* [Problem to work on]: Beginning at the line containing "def Obligations.StepRunsDecodedCommand : Prop" in the material below and ending at the line containing "machine takes the", return each line exactly and add nothing.

* [Data extract]:
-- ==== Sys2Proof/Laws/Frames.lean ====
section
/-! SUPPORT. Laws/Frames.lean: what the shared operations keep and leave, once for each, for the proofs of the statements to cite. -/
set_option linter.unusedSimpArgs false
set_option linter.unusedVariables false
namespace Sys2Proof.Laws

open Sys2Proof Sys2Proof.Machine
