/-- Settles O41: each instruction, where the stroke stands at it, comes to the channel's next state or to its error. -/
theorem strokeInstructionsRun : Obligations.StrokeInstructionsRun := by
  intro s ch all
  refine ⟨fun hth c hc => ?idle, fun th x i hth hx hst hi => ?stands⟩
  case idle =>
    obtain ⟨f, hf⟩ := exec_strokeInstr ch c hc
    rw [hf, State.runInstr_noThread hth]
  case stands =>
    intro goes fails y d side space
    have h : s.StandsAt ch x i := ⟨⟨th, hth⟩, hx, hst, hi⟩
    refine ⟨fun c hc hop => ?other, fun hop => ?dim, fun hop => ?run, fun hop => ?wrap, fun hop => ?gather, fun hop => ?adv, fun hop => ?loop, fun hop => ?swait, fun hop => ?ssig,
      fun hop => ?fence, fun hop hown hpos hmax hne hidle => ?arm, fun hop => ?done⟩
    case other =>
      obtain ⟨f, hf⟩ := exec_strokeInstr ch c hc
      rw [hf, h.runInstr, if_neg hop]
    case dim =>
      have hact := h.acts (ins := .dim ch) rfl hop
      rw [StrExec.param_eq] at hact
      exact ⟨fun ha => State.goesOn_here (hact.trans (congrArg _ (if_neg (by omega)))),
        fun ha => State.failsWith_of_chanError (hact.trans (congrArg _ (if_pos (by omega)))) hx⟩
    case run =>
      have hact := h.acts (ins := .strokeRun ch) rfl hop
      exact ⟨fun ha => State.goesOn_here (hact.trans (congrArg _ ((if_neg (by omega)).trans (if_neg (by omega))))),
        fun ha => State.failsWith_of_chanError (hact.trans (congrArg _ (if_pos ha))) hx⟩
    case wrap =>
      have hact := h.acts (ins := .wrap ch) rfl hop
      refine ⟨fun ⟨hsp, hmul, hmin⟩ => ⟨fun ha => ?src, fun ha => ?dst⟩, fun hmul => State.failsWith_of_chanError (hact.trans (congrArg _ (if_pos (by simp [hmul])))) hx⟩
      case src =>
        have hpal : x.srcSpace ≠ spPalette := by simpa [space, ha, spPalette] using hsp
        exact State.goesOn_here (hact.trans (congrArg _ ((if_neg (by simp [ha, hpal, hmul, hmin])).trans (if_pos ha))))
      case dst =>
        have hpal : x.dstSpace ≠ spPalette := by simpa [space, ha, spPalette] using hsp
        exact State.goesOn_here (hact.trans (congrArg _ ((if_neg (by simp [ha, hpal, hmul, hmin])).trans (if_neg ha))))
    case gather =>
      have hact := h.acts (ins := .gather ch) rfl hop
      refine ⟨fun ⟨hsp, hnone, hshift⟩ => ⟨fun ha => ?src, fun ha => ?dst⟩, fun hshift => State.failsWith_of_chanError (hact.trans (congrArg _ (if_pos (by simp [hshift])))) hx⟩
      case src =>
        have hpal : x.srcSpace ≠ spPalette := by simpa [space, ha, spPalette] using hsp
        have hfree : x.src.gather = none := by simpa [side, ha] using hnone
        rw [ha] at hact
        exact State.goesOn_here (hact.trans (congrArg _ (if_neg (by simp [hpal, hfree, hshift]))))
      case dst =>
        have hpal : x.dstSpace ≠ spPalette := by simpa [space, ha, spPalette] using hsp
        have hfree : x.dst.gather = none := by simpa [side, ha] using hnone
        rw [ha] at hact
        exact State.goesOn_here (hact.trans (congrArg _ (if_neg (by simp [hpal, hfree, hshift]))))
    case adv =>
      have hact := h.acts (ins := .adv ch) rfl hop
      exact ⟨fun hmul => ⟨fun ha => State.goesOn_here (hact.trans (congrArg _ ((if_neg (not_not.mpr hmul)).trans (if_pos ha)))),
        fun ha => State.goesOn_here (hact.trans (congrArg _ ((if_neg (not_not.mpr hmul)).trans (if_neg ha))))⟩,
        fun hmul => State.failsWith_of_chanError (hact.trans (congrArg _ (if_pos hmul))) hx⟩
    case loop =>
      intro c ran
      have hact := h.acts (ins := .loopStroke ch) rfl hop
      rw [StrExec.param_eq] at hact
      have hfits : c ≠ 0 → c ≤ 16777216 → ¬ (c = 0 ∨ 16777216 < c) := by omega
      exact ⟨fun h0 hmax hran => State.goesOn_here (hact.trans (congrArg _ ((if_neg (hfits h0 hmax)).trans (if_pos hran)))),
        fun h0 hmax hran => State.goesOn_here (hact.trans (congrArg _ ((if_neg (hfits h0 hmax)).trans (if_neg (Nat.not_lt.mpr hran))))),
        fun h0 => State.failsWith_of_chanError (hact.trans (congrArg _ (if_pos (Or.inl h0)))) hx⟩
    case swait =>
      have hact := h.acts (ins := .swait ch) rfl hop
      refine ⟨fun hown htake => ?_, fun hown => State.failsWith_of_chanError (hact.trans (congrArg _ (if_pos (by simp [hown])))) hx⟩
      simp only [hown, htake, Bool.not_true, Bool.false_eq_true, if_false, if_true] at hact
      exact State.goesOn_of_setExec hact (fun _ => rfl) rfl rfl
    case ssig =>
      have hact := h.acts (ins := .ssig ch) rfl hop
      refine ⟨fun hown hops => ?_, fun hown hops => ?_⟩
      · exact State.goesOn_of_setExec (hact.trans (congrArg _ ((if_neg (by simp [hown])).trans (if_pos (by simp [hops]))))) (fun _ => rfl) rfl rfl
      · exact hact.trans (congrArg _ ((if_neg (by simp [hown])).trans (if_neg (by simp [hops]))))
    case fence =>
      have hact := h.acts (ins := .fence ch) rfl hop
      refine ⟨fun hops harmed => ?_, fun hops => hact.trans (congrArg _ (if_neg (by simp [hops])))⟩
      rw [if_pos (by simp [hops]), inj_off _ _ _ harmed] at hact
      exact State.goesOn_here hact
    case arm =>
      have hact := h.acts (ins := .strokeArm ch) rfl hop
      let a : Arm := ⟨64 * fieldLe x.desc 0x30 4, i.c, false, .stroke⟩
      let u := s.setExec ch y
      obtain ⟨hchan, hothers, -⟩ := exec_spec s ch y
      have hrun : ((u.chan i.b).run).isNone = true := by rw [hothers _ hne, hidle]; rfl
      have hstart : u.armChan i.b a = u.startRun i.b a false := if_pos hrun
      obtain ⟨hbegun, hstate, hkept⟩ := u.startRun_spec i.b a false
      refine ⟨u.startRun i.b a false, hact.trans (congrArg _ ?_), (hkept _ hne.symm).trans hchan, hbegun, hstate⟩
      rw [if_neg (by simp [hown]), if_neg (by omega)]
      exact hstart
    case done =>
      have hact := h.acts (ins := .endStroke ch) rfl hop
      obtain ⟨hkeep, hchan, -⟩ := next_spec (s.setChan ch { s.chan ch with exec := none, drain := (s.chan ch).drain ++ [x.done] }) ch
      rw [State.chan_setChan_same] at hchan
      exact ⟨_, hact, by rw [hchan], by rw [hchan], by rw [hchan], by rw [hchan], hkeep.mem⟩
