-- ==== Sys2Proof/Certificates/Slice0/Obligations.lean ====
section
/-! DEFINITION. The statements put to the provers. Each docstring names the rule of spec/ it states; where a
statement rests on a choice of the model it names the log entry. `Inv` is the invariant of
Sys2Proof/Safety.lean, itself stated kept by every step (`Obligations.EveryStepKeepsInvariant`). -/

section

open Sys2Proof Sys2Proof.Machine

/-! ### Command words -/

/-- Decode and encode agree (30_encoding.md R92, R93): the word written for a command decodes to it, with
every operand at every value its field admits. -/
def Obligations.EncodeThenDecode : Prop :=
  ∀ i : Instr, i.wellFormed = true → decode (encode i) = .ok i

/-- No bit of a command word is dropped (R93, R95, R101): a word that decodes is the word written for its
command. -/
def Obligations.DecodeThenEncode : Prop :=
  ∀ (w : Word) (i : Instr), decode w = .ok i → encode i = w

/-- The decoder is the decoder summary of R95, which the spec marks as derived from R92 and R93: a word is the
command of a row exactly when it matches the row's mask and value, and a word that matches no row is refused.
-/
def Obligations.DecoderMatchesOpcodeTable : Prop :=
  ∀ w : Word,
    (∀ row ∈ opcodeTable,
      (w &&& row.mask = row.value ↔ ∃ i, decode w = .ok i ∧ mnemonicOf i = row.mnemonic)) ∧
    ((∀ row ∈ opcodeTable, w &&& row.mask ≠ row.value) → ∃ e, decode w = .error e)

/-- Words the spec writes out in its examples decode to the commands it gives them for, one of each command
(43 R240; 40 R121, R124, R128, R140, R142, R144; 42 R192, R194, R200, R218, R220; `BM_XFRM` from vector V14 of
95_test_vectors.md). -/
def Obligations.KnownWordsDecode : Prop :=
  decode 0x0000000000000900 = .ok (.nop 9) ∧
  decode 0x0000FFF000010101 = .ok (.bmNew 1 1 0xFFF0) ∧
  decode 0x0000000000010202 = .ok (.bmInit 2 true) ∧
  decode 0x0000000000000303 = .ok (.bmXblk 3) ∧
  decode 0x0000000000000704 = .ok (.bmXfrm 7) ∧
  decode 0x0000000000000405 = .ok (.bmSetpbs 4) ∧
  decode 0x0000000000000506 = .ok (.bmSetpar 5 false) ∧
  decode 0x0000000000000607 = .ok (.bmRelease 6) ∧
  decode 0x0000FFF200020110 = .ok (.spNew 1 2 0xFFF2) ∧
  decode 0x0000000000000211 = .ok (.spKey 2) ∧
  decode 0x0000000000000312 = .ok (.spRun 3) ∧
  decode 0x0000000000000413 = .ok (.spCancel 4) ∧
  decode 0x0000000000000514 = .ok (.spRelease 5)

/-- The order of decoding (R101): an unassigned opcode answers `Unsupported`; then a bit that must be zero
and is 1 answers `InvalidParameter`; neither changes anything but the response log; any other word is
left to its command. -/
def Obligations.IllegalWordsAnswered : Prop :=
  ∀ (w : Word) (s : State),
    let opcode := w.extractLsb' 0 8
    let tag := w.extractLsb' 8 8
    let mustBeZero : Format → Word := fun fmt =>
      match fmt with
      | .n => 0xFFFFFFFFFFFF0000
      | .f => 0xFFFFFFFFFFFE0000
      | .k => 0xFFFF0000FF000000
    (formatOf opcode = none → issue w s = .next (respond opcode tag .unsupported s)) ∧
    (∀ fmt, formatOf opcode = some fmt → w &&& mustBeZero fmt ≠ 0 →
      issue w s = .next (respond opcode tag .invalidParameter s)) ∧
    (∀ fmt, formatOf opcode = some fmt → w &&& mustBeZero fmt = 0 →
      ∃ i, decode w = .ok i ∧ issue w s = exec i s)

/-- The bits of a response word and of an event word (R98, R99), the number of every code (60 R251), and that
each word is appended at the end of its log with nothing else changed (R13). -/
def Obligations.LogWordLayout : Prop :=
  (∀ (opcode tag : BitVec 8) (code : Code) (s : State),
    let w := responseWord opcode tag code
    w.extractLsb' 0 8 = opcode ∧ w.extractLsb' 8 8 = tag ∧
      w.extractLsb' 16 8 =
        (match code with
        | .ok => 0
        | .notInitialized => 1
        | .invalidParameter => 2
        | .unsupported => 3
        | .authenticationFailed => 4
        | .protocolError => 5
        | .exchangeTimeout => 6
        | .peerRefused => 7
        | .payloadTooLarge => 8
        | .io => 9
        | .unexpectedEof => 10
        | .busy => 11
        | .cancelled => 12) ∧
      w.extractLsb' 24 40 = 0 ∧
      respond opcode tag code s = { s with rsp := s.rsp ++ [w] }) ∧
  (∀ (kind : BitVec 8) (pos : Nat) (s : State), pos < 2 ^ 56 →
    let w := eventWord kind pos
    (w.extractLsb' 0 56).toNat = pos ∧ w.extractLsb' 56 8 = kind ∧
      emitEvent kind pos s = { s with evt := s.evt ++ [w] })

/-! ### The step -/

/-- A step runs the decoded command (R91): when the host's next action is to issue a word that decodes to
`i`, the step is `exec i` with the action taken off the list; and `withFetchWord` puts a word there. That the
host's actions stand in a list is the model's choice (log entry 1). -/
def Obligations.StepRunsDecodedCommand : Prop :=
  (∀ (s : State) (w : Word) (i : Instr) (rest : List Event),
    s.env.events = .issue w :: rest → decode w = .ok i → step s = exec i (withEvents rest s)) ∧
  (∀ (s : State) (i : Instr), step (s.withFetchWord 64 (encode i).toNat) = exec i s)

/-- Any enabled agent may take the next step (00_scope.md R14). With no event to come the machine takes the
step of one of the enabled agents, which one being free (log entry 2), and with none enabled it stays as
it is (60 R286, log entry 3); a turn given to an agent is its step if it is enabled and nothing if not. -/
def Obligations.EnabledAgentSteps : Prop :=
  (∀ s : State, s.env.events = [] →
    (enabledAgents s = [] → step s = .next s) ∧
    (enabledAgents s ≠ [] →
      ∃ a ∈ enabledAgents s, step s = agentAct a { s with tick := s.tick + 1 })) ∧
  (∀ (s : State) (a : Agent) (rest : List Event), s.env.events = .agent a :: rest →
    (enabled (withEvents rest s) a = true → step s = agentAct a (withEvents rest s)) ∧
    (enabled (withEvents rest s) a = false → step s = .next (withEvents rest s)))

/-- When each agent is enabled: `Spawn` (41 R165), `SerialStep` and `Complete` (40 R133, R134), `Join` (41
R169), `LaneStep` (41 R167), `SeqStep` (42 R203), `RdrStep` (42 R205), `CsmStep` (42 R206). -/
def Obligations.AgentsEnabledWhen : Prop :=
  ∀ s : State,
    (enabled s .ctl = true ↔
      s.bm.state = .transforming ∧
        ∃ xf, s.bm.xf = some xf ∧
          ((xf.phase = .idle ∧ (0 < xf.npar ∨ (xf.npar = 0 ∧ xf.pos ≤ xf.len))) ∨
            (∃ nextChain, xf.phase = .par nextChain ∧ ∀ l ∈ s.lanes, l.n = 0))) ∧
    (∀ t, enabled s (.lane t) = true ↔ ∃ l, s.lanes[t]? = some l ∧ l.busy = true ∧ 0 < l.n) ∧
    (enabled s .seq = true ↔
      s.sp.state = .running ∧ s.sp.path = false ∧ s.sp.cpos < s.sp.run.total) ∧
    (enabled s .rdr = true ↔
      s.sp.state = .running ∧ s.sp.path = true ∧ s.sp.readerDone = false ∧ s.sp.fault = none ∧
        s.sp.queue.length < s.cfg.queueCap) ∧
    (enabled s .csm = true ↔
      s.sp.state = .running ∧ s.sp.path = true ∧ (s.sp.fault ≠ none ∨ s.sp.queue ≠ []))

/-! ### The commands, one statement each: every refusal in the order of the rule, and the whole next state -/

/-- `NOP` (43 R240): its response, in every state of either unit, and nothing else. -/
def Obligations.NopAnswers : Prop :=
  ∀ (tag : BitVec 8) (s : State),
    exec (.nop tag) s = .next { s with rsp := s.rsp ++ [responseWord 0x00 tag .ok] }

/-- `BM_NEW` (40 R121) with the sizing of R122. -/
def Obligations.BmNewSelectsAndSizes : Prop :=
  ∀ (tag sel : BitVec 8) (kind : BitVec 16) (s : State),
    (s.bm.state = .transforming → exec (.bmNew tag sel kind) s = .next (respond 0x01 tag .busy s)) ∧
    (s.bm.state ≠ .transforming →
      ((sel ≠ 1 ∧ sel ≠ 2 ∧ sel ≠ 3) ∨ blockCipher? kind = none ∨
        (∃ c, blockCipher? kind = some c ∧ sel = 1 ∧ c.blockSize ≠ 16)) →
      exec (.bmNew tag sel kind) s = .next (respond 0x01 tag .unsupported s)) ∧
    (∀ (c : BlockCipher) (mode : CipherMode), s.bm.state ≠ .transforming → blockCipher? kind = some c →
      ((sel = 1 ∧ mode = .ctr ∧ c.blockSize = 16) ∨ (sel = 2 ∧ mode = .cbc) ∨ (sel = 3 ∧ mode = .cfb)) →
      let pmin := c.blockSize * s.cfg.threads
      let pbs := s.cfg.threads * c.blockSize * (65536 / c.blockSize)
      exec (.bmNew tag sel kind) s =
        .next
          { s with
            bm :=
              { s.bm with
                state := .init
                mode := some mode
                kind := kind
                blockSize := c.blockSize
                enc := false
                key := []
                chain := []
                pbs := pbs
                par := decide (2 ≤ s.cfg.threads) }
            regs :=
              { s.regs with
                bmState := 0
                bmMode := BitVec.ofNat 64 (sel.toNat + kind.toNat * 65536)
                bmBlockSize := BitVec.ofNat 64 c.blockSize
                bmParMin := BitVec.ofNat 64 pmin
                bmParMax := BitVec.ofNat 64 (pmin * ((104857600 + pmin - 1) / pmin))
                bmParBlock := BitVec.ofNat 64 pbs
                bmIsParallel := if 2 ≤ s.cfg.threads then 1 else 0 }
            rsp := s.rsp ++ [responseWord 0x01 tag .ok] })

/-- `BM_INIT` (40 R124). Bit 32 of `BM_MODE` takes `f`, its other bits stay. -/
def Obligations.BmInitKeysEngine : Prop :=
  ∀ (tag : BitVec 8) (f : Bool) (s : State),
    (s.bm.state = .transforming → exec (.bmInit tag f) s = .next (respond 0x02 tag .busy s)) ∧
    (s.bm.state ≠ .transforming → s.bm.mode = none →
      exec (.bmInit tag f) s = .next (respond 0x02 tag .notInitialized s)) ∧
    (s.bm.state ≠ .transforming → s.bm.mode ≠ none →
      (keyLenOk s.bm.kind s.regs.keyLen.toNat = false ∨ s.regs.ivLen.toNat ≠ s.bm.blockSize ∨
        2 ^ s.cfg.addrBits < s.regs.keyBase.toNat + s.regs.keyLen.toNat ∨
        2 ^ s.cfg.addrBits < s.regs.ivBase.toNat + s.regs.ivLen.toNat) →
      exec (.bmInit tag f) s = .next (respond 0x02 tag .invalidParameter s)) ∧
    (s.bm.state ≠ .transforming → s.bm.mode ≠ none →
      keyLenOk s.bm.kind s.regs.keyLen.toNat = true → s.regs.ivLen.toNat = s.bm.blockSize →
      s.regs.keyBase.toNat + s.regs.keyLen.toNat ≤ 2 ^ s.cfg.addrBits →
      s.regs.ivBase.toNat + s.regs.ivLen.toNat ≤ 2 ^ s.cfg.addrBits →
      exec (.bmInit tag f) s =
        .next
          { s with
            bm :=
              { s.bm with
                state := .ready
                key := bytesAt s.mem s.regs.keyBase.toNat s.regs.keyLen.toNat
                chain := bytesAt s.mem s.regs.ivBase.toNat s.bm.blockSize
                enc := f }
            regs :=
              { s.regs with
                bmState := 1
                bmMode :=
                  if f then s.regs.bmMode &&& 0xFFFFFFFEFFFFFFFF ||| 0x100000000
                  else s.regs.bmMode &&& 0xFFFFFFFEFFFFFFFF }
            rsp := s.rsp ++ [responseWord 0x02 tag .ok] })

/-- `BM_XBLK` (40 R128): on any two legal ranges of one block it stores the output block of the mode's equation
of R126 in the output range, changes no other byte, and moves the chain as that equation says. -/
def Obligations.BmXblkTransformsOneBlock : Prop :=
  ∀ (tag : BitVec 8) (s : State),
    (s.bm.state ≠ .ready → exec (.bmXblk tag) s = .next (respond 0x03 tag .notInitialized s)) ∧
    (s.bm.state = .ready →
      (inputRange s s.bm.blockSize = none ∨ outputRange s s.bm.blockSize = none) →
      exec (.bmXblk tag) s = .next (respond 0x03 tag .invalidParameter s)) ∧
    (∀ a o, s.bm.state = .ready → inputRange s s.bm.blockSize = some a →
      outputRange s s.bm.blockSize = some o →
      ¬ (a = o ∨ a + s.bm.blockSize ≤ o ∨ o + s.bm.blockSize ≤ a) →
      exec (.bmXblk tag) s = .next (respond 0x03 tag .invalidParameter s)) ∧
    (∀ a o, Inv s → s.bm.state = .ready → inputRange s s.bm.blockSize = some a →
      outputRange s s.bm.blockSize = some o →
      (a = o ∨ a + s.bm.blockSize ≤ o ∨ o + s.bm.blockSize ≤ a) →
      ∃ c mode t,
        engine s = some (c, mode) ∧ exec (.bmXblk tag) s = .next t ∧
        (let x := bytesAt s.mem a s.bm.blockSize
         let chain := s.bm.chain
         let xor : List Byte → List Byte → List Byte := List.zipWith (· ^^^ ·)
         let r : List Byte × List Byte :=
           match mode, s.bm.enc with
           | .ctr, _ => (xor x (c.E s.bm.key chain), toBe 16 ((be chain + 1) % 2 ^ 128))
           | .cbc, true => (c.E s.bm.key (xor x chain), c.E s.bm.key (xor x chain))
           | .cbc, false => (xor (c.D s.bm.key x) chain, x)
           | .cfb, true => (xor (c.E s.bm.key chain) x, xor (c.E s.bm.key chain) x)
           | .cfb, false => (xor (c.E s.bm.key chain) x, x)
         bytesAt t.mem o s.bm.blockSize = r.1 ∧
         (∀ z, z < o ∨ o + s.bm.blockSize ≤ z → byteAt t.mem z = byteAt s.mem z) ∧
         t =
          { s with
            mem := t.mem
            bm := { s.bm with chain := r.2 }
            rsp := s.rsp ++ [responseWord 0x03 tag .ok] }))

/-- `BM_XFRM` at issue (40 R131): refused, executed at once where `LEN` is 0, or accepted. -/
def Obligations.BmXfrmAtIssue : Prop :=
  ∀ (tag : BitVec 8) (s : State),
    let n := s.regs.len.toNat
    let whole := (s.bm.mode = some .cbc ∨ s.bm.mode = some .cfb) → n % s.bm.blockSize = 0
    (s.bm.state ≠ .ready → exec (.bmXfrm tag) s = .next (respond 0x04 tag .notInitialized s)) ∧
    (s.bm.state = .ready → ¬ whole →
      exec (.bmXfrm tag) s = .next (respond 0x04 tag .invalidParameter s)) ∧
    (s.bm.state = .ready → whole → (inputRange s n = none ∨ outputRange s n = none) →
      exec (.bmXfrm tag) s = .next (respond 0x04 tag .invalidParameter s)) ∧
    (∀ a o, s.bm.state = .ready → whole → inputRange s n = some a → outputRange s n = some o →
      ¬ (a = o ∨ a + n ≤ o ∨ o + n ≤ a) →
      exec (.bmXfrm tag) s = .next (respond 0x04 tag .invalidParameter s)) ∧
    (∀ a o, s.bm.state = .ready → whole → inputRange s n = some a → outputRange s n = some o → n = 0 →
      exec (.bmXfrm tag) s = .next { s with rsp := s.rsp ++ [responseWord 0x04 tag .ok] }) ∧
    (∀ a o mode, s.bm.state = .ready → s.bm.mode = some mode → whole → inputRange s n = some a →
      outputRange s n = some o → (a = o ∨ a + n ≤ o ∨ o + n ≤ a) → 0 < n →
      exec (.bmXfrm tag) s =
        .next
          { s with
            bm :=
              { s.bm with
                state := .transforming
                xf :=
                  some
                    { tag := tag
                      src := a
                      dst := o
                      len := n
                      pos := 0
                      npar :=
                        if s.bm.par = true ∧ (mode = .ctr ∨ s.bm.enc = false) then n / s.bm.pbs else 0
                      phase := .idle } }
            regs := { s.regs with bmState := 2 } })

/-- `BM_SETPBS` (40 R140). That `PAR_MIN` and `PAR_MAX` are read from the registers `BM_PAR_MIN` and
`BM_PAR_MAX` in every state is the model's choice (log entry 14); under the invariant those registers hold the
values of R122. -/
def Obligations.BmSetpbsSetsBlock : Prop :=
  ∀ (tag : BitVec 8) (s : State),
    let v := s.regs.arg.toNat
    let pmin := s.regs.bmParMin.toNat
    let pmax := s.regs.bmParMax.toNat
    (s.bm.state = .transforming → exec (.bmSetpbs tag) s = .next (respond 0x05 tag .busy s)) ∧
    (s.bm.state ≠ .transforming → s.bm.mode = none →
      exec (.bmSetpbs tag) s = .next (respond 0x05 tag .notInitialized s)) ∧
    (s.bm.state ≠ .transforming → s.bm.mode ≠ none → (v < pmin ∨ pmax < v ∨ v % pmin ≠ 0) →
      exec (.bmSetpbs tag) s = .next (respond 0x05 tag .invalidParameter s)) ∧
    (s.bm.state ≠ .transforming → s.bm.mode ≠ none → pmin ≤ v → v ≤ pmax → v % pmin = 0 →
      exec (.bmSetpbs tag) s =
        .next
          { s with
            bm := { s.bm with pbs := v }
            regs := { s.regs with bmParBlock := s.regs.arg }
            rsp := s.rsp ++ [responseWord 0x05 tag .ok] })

* [Reply to the exercise]:
def Obligations.StepRunsDecodedCommand : Prop :=
  (∀ (s : State) (w : Word) (i : Instr) (rest : List Event),
    s.env.events = .issue w :: rest → decode w = .ok i → step s = exec i (withEvents rest s)) ∧
  (∀ (s : State) (i : Instr), step (s.withFetchWord 64 (encode i).toNat) = exec i s)

/-- Any enabled agent may take the next step (00_scope.md R14). With no event to come the machine takes the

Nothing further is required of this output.